**Assigned task**
Starting at the line that holds "abbrev kdNContrib (d" and stopping at the line that holds "if refLevel r", restate the records below word for word, with both of those lines included.

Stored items

....

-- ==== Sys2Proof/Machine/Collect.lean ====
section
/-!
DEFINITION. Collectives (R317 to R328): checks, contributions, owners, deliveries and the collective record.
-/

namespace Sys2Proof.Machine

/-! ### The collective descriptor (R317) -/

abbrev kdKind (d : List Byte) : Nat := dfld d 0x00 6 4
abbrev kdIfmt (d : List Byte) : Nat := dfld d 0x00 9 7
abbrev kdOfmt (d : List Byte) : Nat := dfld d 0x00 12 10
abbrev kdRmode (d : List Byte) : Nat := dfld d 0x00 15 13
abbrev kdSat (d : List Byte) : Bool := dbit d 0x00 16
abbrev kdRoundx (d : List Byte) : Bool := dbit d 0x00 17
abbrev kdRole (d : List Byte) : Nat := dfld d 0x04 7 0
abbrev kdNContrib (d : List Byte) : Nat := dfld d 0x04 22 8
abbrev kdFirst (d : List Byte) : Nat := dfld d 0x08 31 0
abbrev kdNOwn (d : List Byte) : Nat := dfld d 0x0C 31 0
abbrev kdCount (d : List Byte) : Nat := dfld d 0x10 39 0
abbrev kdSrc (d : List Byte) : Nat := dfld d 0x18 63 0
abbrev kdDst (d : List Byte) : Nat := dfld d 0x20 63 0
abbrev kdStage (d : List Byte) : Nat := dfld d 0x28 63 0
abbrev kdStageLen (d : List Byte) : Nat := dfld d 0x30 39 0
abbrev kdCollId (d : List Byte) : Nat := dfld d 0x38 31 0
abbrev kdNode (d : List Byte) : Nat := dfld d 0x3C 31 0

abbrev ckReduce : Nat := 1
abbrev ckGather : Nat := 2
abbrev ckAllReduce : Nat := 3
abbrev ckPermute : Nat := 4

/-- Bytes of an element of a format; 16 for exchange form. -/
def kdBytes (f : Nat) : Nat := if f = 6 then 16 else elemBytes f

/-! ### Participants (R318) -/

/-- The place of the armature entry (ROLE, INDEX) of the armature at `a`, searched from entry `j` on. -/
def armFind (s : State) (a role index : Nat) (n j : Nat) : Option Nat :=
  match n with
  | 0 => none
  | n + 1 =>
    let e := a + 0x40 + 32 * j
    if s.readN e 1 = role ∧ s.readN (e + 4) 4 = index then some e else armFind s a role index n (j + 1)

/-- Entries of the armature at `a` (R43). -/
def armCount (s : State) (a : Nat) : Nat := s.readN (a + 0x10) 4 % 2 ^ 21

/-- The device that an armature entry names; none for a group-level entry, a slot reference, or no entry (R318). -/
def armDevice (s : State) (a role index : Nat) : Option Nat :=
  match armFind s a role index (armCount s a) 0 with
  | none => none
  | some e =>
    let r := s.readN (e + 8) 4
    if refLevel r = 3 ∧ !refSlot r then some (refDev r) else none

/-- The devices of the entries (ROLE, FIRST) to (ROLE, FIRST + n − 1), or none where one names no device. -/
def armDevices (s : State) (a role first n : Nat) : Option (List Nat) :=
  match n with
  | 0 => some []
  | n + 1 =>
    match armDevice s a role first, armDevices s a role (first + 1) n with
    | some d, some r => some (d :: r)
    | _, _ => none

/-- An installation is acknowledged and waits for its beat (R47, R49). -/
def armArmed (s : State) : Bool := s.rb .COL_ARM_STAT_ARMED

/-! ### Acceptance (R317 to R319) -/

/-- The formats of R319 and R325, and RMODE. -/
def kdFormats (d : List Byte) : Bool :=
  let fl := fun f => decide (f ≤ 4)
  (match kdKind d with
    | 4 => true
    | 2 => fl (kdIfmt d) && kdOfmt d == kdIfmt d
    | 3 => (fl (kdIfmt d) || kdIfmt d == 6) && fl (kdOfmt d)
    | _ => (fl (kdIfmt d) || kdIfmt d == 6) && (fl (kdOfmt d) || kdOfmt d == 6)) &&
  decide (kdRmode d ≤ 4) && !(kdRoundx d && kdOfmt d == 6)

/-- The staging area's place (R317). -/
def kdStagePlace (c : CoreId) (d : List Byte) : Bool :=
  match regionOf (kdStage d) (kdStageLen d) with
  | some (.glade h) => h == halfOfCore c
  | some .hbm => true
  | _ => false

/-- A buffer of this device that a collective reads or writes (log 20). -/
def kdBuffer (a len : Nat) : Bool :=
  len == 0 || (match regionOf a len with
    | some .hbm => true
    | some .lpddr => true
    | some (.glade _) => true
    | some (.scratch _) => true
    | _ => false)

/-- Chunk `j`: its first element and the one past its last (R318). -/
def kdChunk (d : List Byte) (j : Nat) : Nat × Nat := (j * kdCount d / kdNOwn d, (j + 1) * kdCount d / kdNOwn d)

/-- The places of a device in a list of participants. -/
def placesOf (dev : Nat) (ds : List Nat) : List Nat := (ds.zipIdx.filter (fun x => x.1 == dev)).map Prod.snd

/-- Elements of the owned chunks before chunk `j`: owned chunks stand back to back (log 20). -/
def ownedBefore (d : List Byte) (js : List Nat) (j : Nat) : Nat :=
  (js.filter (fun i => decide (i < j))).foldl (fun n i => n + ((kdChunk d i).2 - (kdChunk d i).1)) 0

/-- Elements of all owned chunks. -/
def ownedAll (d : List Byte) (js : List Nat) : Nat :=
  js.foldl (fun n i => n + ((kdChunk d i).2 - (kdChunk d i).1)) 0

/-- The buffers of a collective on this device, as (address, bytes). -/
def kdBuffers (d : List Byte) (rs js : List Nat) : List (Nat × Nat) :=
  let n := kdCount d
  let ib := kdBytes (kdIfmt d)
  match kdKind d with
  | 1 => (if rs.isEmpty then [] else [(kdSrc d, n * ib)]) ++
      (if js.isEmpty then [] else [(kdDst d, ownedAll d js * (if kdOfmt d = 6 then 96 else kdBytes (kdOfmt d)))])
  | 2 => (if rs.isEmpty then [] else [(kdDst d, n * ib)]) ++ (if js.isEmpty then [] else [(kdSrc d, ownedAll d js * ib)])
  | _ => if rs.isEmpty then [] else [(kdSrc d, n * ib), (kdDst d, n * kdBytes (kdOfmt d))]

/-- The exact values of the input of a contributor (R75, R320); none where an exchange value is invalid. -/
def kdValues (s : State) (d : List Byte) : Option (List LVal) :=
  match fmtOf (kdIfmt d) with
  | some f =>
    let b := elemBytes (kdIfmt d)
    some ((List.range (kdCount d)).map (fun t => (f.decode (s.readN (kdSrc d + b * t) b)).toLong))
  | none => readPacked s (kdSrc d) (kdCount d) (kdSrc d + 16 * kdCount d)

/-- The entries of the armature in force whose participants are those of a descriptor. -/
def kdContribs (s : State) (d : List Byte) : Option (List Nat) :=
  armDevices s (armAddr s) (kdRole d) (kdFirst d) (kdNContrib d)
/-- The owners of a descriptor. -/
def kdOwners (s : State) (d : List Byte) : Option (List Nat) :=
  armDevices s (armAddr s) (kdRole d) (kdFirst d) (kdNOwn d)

....

**Task answer**
abbrev kdNContrib (d : List Byte) : Nat := dfld d 0x04 22 8
abbrev kdFirst (d : List Byte) : Nat := dfld d 0x08 31 0
abbrev kdNOwn (d : List Byte) : Nat := dfld d 0x0C 31 0
abbrev kdCount (d : List Byte) : Nat := dfld d 0x10 39 0
abbrev kdSrc (d : List Byte) : Nat := dfld d 0x18 63 0
abbrev kdDst (d : List Byte) : Nat := dfld d 0x20 63 0
abbrev kdStage (d : List Byte) : Nat := dfld d 0x28 63 0
abbrev kdStageLen (d : List Byte) : Nat := dfld d 0x30 39 0
abbrev kdCollId (d : List Byte) : Nat := dfld d 0x38 31 0
abbrev kdNode (d : List Byte) : Nat := dfld d 0x3C 31 0

abbrev ckReduce : Nat := 1
abbrev ckGather : Nat := 2
abbrev ckAllReduce : Nat := 3
abbrev ckPermute : Nat := 4

/-- Bytes of an element of a format; 16 for exchange form. -/
def kdBytes (f : Nat) : Nat := if f = 6 then 16 else elemBytes f

/-! ### Participants (R318) -/

/-- The place of the armature entry (ROLE, INDEX) of the armature at `a`, searched from entry `j` on. -/
def armFind (s : State) (a role index : Nat) (n j : Nat) : Option Nat :=
  match n with
  | 0 => none
  | n + 1 =>
    let e := a + 0x40 + 32 * j
    if s.readN e 1 = role ∧ s.readN (e + 4) 4 = index then some e else armFind s a role index n (j + 1)

/-- Entries of the armature at `a` (R43). -/
def armCount (s : State) (a : Nat) : Nat := s.readN (a + 0x10) 4 % 2 ^ 21

/-- The device that an armature entry names; none for a group-level entry, a slot reference, or no entry (R318). -/
def armDevice (s : State) (a role index : Nat) : Option Nat :=
  match armFind s a role index (armCount s a) 0 with
  | none => none
  | some e =>
    let r := s.readN (e + 8) 4
    if refLevel r = 3 ∧ !refSlot r then some (refDev r) else none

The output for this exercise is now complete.